(Stored data)
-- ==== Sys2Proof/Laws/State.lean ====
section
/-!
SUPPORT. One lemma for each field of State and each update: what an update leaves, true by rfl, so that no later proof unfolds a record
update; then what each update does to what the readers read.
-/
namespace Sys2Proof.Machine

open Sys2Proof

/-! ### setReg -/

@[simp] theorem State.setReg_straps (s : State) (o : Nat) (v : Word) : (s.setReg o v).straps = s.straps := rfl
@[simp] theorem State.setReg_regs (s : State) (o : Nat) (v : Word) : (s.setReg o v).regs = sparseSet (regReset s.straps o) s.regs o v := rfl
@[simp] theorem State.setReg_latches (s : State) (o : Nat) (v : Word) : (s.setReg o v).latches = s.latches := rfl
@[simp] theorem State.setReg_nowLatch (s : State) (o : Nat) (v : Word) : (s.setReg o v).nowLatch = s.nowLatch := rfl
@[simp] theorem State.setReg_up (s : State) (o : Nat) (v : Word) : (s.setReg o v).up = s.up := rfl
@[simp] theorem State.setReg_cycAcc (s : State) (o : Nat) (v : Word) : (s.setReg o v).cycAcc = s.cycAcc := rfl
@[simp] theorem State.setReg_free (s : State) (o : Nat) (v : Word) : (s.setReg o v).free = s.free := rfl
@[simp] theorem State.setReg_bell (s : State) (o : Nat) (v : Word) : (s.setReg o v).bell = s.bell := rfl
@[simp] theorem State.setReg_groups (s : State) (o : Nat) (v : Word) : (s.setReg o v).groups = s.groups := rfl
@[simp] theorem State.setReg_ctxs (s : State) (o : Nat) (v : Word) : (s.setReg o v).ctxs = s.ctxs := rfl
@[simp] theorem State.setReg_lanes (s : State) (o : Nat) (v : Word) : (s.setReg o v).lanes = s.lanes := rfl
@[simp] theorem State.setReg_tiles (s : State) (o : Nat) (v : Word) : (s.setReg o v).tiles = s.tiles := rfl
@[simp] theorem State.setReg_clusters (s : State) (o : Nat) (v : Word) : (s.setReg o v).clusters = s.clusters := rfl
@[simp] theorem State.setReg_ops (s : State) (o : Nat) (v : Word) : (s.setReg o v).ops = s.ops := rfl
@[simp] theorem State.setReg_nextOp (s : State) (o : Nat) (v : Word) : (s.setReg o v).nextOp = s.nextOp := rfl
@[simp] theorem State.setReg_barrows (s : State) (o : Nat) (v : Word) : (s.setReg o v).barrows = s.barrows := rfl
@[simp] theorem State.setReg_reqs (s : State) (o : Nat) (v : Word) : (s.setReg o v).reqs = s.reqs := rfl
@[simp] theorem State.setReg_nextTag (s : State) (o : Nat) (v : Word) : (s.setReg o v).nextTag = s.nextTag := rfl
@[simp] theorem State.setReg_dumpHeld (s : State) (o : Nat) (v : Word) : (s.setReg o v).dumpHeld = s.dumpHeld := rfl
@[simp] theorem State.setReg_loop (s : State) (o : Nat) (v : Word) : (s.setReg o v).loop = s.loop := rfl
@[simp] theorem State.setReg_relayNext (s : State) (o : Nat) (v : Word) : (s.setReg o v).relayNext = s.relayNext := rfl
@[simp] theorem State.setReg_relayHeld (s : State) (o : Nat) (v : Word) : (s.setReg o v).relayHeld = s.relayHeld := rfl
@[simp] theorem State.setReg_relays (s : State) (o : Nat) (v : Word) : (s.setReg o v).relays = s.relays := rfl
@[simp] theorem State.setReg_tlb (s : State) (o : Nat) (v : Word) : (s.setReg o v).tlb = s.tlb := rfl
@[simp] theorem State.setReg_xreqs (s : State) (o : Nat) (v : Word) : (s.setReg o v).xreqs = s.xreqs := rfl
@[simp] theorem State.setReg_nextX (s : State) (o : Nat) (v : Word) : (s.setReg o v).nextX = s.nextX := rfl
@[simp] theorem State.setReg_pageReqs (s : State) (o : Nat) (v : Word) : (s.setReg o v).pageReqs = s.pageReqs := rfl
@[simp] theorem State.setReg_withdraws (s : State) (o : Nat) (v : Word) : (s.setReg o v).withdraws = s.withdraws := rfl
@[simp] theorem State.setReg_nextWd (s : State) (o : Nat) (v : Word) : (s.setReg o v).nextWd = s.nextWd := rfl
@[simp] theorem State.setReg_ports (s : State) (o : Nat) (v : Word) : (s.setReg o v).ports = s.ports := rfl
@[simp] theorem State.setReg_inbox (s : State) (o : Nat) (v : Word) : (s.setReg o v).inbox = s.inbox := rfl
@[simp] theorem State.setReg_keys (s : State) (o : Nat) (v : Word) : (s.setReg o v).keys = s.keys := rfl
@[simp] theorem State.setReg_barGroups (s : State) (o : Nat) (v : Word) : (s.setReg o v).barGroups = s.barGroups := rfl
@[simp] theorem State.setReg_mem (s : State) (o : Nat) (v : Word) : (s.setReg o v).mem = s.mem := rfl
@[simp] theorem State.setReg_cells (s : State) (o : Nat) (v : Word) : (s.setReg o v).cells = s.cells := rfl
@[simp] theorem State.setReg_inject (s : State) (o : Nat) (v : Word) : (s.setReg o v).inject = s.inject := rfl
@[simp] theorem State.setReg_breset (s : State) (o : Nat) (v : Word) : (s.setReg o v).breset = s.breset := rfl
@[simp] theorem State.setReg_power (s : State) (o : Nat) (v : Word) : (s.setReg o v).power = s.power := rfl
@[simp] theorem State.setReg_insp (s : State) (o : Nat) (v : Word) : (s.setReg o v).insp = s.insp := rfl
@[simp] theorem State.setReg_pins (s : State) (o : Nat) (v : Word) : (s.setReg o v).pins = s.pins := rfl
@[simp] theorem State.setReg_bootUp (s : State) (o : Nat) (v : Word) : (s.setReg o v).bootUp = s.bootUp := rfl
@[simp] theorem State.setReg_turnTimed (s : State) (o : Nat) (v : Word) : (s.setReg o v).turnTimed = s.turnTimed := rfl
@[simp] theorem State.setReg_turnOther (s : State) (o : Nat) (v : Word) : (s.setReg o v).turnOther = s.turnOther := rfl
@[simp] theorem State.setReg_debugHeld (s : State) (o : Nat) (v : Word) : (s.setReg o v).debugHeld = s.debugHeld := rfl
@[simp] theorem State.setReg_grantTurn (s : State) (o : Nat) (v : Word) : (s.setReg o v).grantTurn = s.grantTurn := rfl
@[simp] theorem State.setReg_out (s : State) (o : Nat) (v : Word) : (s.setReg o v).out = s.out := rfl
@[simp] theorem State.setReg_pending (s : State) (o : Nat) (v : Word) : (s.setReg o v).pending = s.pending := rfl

__TASK PROMPT__:
Which lines of the data include the string "straps"? Find them and copy each one.

__TASK RESPONSE__:
@[simp] theorem State.setReg_straps (s : State) (o : Nat) (v : Word) : (s.setReg o v).straps = s.straps := rfl
@[simp] theorem State.setReg_regs (s : State) (o : Nat) (v : Word) : (s.setReg o v).regs = sparseSet (regReset s.straps o) s.regs o v := rfl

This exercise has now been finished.